TASK DESCRIPTION:
Find and copy every line in the records that includes the string "Bool".

Saved entries
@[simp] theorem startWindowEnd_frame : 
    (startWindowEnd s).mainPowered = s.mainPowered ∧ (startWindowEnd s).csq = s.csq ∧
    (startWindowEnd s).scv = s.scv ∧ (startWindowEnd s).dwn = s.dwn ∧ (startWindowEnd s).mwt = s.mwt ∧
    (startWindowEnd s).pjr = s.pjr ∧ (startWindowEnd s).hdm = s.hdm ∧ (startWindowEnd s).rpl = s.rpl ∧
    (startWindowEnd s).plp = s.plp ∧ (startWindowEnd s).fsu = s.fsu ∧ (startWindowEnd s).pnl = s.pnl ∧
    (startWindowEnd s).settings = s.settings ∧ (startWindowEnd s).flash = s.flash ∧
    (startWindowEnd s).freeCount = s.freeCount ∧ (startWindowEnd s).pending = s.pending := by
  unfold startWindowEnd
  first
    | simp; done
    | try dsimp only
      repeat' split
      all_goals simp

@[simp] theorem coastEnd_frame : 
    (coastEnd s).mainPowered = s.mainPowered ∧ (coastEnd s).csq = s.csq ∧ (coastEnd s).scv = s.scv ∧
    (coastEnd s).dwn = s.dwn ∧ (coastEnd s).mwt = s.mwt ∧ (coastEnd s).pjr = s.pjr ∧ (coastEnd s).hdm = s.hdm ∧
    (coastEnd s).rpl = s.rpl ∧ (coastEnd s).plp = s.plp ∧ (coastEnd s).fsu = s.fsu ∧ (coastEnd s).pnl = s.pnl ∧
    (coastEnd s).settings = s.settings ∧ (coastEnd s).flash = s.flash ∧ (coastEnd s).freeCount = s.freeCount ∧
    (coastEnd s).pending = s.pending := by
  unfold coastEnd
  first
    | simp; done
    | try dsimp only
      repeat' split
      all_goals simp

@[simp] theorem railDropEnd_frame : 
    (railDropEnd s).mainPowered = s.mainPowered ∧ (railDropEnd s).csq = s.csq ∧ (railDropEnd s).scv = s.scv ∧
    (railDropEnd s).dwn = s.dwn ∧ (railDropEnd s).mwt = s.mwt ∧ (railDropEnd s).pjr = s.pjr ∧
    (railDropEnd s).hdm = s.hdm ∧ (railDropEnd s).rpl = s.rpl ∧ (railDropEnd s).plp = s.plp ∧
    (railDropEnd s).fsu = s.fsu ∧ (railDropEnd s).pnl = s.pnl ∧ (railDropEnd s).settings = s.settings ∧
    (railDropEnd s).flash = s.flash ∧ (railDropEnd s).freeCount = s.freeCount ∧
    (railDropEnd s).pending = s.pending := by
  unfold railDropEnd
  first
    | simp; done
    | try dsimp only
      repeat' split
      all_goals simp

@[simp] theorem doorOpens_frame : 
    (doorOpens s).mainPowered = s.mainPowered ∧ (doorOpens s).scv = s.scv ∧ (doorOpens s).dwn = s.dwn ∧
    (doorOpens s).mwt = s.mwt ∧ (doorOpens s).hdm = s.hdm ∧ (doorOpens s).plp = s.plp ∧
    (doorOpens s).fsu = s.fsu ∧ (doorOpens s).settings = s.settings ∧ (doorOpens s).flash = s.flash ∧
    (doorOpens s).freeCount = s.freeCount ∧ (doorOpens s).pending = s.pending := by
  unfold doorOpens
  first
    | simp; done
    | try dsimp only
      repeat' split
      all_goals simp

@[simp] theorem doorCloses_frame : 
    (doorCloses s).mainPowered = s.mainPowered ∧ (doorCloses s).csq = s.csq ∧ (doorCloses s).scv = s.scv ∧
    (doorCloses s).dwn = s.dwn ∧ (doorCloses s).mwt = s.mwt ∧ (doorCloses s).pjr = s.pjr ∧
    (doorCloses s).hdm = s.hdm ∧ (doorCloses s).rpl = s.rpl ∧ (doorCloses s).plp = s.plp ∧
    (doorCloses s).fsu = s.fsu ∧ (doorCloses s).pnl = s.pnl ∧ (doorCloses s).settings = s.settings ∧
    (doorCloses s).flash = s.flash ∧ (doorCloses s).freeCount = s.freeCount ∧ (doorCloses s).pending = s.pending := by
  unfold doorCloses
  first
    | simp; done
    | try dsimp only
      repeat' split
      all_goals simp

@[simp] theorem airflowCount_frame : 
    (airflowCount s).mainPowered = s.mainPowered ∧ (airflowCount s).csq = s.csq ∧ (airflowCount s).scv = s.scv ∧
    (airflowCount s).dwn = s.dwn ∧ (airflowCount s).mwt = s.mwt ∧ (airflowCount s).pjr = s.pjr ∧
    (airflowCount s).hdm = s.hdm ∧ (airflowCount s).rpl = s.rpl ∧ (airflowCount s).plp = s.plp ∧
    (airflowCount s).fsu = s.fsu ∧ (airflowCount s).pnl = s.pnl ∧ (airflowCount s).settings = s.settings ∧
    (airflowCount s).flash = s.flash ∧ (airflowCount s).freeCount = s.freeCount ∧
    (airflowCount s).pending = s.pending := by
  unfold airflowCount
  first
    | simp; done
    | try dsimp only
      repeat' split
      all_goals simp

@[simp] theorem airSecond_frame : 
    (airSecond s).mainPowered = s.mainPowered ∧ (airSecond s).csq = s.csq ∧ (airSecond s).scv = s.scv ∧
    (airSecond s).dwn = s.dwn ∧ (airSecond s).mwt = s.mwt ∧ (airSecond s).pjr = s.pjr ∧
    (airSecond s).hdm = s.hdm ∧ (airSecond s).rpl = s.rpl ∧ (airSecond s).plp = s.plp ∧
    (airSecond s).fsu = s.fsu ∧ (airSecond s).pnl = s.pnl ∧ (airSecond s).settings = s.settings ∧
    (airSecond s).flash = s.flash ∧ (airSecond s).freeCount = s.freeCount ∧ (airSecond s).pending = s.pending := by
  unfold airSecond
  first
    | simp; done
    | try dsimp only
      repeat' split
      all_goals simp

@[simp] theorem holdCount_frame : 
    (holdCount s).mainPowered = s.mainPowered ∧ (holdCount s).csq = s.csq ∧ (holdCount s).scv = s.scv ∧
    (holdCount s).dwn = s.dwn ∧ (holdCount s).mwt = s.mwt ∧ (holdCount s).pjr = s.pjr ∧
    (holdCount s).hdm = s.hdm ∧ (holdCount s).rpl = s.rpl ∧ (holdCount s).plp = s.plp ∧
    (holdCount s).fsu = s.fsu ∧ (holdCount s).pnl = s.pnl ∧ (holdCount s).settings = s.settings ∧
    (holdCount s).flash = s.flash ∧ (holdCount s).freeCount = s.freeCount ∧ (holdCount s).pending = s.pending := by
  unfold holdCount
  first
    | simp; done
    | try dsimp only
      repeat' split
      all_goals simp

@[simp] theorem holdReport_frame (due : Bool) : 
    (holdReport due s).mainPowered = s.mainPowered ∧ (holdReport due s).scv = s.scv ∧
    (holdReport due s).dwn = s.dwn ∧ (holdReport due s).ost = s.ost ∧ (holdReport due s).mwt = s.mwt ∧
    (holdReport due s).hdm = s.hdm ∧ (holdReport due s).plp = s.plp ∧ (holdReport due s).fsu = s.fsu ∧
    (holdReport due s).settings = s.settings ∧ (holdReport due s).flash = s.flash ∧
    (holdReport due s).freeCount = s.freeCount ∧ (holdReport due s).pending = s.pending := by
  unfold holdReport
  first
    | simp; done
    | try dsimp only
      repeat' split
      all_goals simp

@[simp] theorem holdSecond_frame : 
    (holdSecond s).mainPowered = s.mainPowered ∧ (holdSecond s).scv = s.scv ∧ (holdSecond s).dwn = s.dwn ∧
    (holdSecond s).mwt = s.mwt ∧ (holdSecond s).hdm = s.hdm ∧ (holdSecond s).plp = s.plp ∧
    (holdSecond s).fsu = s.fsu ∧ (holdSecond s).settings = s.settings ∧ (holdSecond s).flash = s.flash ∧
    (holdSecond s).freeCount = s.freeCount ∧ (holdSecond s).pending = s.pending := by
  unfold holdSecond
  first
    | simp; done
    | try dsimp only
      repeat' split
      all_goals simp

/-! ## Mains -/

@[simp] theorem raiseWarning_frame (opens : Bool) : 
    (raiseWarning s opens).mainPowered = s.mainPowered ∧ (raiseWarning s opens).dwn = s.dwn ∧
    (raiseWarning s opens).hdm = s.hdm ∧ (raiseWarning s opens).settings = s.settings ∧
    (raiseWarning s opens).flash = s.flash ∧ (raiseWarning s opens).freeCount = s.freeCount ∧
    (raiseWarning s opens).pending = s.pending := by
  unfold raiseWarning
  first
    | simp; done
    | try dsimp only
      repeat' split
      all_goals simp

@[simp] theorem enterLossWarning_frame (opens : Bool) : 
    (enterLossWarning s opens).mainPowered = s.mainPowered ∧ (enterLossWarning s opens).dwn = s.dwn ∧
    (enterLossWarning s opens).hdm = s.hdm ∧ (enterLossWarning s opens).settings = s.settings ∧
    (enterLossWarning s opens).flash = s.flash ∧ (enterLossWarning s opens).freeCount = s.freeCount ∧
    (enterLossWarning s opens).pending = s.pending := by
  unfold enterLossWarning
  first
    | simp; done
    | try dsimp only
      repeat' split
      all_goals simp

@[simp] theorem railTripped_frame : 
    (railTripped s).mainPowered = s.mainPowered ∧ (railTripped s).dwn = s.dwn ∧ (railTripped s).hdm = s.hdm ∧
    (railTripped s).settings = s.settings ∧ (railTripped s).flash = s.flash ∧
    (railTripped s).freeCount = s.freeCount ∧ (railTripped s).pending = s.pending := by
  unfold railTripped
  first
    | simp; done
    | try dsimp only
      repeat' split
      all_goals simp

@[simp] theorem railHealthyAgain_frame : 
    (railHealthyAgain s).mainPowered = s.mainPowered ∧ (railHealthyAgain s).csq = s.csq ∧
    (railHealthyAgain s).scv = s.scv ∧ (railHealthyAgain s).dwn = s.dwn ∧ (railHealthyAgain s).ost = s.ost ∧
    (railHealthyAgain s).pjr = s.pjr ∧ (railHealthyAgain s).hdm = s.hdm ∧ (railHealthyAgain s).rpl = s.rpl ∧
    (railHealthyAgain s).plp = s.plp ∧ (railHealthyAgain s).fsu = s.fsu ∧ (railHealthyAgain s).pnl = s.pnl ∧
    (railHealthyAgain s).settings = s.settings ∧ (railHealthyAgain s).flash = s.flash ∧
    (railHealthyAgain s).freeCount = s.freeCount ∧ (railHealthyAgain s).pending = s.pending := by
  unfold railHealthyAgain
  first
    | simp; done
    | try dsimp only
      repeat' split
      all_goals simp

RESPONSE BOX:
@[simp] theorem holdReport_frame (due : Bool) : 
@[simp] theorem raiseWarning_frame (opens : Bool) : 
@[simp] theorem enterLossWarning_frame (opens : Bool) : 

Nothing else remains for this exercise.